Unraveling the complex mechanisms underlying autism spectrum disorder and epilepsy, a team of global researchers, led by Indian-origin neuroscientist Viji Santhakumar has detected a gene that contributes to the development of behavioural changes associated with the neurological conditions.
The gene, called neuropilin2, encodes a receptor involved in cell-cell interactions in the brain and plays a key role in regulating the development of neural circuits, said the researchers in the study published in journal Nature Molecular Psychiatry.

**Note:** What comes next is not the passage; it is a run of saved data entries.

theorem exec_surfaceSilenceTimeout {dt t : Nat} (h : s.phase ≠ .held) (up : (s.port p).up = true)
    (since : (s.port p).silence = some t) : exec (.surfaceSilenceTimeout p dt) s =
      .next (if t + Config.silenceLimit ≤ s.mclk + dt then (s.elapse dt).goDown p else s.elapse dt) := by
  have row : exec (.surfaceSilenceTimeout p dt) s =
      .next (if (s.elapse dt).silent p Config.silenceLimit then (s.elapse dt).goDown p else s.elapse dt) :=
    powered_of_not_held (s := s.elapse dt) h (fun s => if s.silent p Config.silenceLimit then s.goDown p else s)
  rw [row, silent_of_since (s := s.elapse dt) up since]
  exact congrArg _ (if_congr (decide_eq_true_iff ..) rfl rfl)

end Sys2Proof.Machine

namespace Sys2Proof.Proofs

open Sys2Proof.Machine

/-- Settles O53: an ANNOUNCE taken mark by mark, and a silence that has or has not run out. -/
theorem linksComeUpAndGoDown : Obligations.LinksComeUpAndGoDown := by
  refine ⟨fun s p f g e l ck dt h sum hf hg he hl hh ho => ?_, fun s p dt t0 h up since => ⟨fun out => ?_, fun runs => ?_⟩⟩
  · intro s0 x
    refine ⟨(x.counted (s.mclk + dt)).announcedAs ⟨f.toNat, g.toNat, e.toNat, l.toNat⟩, ?_, announcedAs_frame _ _,
      announcedAs_motors _ _, announcedAs_faders _ _, announcedAs_lamp _ _, announcedAs_ladder _ _,
      announcedAs_motor _ _⟩
    rw [exec_announce h hh ho, parseReport_announce, if_pos ⟨sum, hf, hg, he, hl⟩]
    rfl
  · rw [exec_surfaceSilenceTimeout h up since, Config.silenceLimit, if_pos out]; rfl
  · rw [exec_surfaceSilenceTimeout h up since, Config.silenceLimit, if_neg (Nat.not_le.2 runs)]; rfl

end Sys2Proof.Proofs
end

-- ==== Proofs of the family 07: reports that are taken ====
section
/-! The reports an UP port takes: buttons, encoders and faders (R125, R133 to R136, R139, R142). -/

namespace Sys2Proof.Machine

variable {s : State} {p : Fin 2}

/-! ## Reports below the announced counts (R125) -/

section
variable {i : Fin 16} {index : Nat} (up : (s.port p).up = true) (hi : index = i.val)
include up hi

theorem judge_buttons_taken (below : i.val < (s.port p).announced.groups) (x : Byte) :
    State.judgeMessage p s (some (.buttons index x)) = s.takeButtons p i x := by
  rw [judge_buttons_up up, takeIndexed_below hi below]

theorem judge_fader_taken (below : i.val < (s.port p).announced.faders) (pos : BitVec 10) (t : Bool) :
    State.judgeMessage p s (some (.fader index pos t)) = s.takeFader p i pos t := by
  rw [judge_fader_up up, takeIndexed_below hi below]

theorem judge_encoder_taken (below : i.val < (s.port p).announced.encoders) (x : Byte) :
    State.judgeMessage p s (some (.encoder index x)) = s.takeEncoder p i x := by
  rw [judge_encoder_up up, takeIndexed_below hi below]

end

/-! ## Groups (R133) and encoders (R139) -/

theorem groupConforms_eq (states : Byte) (m : GroupMirror) : groupConforms states m =
    decide (∀ b : Fin 8, m.select.getLsbD b = true → states.getLsbD b = m.reference.getLsbD b) := by
  rw [Bool.eq_iff_iff, decide_eq_true_iff, groupConforms, beq_iff_eq]
  constructor
  · intro none b selected
    have bit := congrArg (fun w : Byte => w.getLsbD b) none
    have apart : (states.getLsbD b ^^ m.reference.getLsbD b) = false := by
      simpa only [BitVec.getLsbD_and, BitVec.getLsbD_xor, selected, Bool.and_true, BitVec.ofNat_eq_ofNat,
        BitVec.getLsbD_zero] using bit
    simpa using apart
  · intro same
    refine BitVec.eq_of_getLsbD_eq fun b hb => ?_
    have bit := same ⟨b, hb⟩
    by_cases selected : m.select.getLsbD b = true
    · simp [bit selected]
    · simp [selected]

theorem takeButtons_same {g : Fin 16} {states : Byte} (h : states = (s.port p).buttons[g]) :
    s.takeButtons p g states = s.putPort p ((s.port p).take s.mclk) := if_pos h.symm

theorem takeButtons_changed {g : Fin 16} {states : Byte} {conforms : Bool} (h : states ≠ (s.port p).buttons[g])
    (hc : groupConforms states (s.port p).mirrors.groups[g] = conforms) :
    s.takeButtons p g states =
      let x := (s.port p).take s.mclk
      let m := x.mirrors.groups[g]
      (s.putPort p { x with buttons := x.buttons.set g states, diverged := x.diverged.set g (!conforms) }).requestImage p
        (if conforms = false ∧ x.diverged[g] = false then
          [s.ofPort .buttonGroup p (fields [(0, g.val), (8, states.toNat)])
            (fields [(0, m.reference.toNat), (8, m.select.toNat)]) false] else []) := by
  have now : ((s.port p).buttons.set g states)[g] = states := by simp
  refine (if_neg (Ne.symm h)).trans ?_
  subst hc
  simp only [Port.evalGroup, State.groupEvent, Port.take, now, Bool.and_eq_true, Bool.not_eq_true']
  rfl

theorem takeEncoder_still {e : Fin 16} : s.takeEncoder p e 0 = s.putPort p ((s.port p).take s.mclk) := rfl

theorem takeEncoder_moved {e : Fin 16} {delta : Byte} (h : delta ≠ 0) : s.takeEncoder p e delta =
    let x := (s.port p).take s.mclk
    let n := x.encoders[e] + delta.signExtend 16
    (s.putPort p { x with encoders := x.encoders.set e n }).requestImage p
      (if x.mirrors.notify.getLsbD e then
        [s.ofPort .encoderMoved p (fields [(0, e.val), (16, (delta.signExtend 16).toNat)]) (n.signExtend 32) false]
        else []) := if_neg h

end Sys2Proof.Machine

namespace Sys2Proof.Proofs

open Sys2Proof.Machine

/-- Settles O54: each report is parsed, found below the announced count, and taken. -/
theorem buttonsAndEncodersAreTaken : Obligations.ButtonsAndEncodersAreTaken := by
  refine ⟨fun s p i g states ck dt h up hh ho sum hg below => ?_, fun s p dt h up hh ho => ⟨fun ck sum => ?_,
    fun i e delta ck sum he low high below => ⟨fun still => ?_, fun moved => ?_⟩⟩⟩
  · intro s0 x m conforms y
    have run : exec (.buttons p g states ck dt) s = .next ((s.elapse dt).takeButtons p i states) := by
      rw [exec_buttons h hh ho, parseReport_buttons, if_pos sum,
        judge_buttons_taken (s := s.elapse dt) up hg below]
    refine ⟨fun same => ?_, fun changed => ?_⟩
    · rw [run, takeButtons_same (s := s.elapse dt) same]; rfl
    · rw [run, takeButtons_changed (s := s.elapse dt) changed (groupConforms_eq states m)]; rfl
  · rw [exec_idleReport h hh ho, parseReport_idle, if_pos sum, judge_idle_up (s := s.elapse dt) up]; rfl
  all_goals
    have run : exec (.encoderReport p e delta ck dt) s = .next ((s.elapse dt).takeEncoder p i delta) := by
      rw [exec_encoderReport h hh ho, parseReport_encoder, if_pos ⟨sum, low, high⟩,
        judge_encoder_taken (s := s.elapse dt) up he below]
  · subst still; rw [run, takeEncoder_still]; rfl
  · rw [run, takeEncoder_moved moved]; rfl

end Sys2Proof.Proofs
end

-- ==== Proofs of the family 07: FADER reports ====
section
/-! FADER reports: the position first, and then the touch (R134 to R136). -/

namespace Sys2Proof.Machine

variable {s : State} {p : Fin 2} {x : Port} {f : Fin 16}

/-! ## The position (R134, R135) -/

theorem moveFader_still {pos : BitVec 10} (h : pos = x.faders[f].position) : s.moveFader p x f pos = (x, []) :=
  if_pos h.symm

Earlier research has linked mutations in neuropilin2 to neurological disorders like autism and epilepsy, but the mechanisms involved have remained largely unclear.
However, the study led by Santhakumar offers a pathway for future treatments aimed at alleviating some challenging symptoms of these frequently co-occurring conditions.
As per the study, Santhakumar and her collaborators from University of California–Riverside created a mouse model to examine the consequences of deleting the neuropilin2 gene.
They found the absence of neuropilin2 impairs the migration of inhibitory neurons, disrupting the delicate balance between excitatory and inhibitory signals in the brain.
“This imbalance leads to autism-like behaviours and an increased risk of seizures,” said the professor of molecular, cell and systems biology.
“The study results highlight how a single gene can influence both the excitatory and inhibitory systems in the brain. We show that disrupting inhibitory circuit development is sufficient to cause autism-related behaviours and epilepsy to co-occur,” Santhakumar added.
By selectively deleting neuropilin2 during a key developmental window, the researchers found impairments in inhibitory regulation of the circuit, which led to deficits in behavioural flexibility, social interactions, and an increased risk for seizures.
The study findings suggest that targeting specific phases of neuronal development could open new doors for therapeutic interventions, potentially preventing the onset of these disorders if detected early.
“By isolating the role of inhibitory circuit formation, we may be able to develop therapeutic strategies that could improve outcomes for individuals with autism, particularly those who experience seizures,” Santhakumar said.
The study was co-authored by Deepak Subramanian, Andrew Huang, and Samiksha Komatireddy of UC-Riverside and Carol Eisenberg, Jiyeon Baek, Haniya Naveed, Michael W Shiflett, and Tracy S Tran of Rutgers University.
By focusing on the timing of gene expression during key developmental windows, researchers may be able to intervene early, which could alter the trajectory of these disorders, say neurologists.
The study underscores the importance of understanding the interplay between genetics and neural circuit development, and it opens the door to exploring how therapeutic strategies could improve the quality of life for individuals with autism and epilepsy, they added.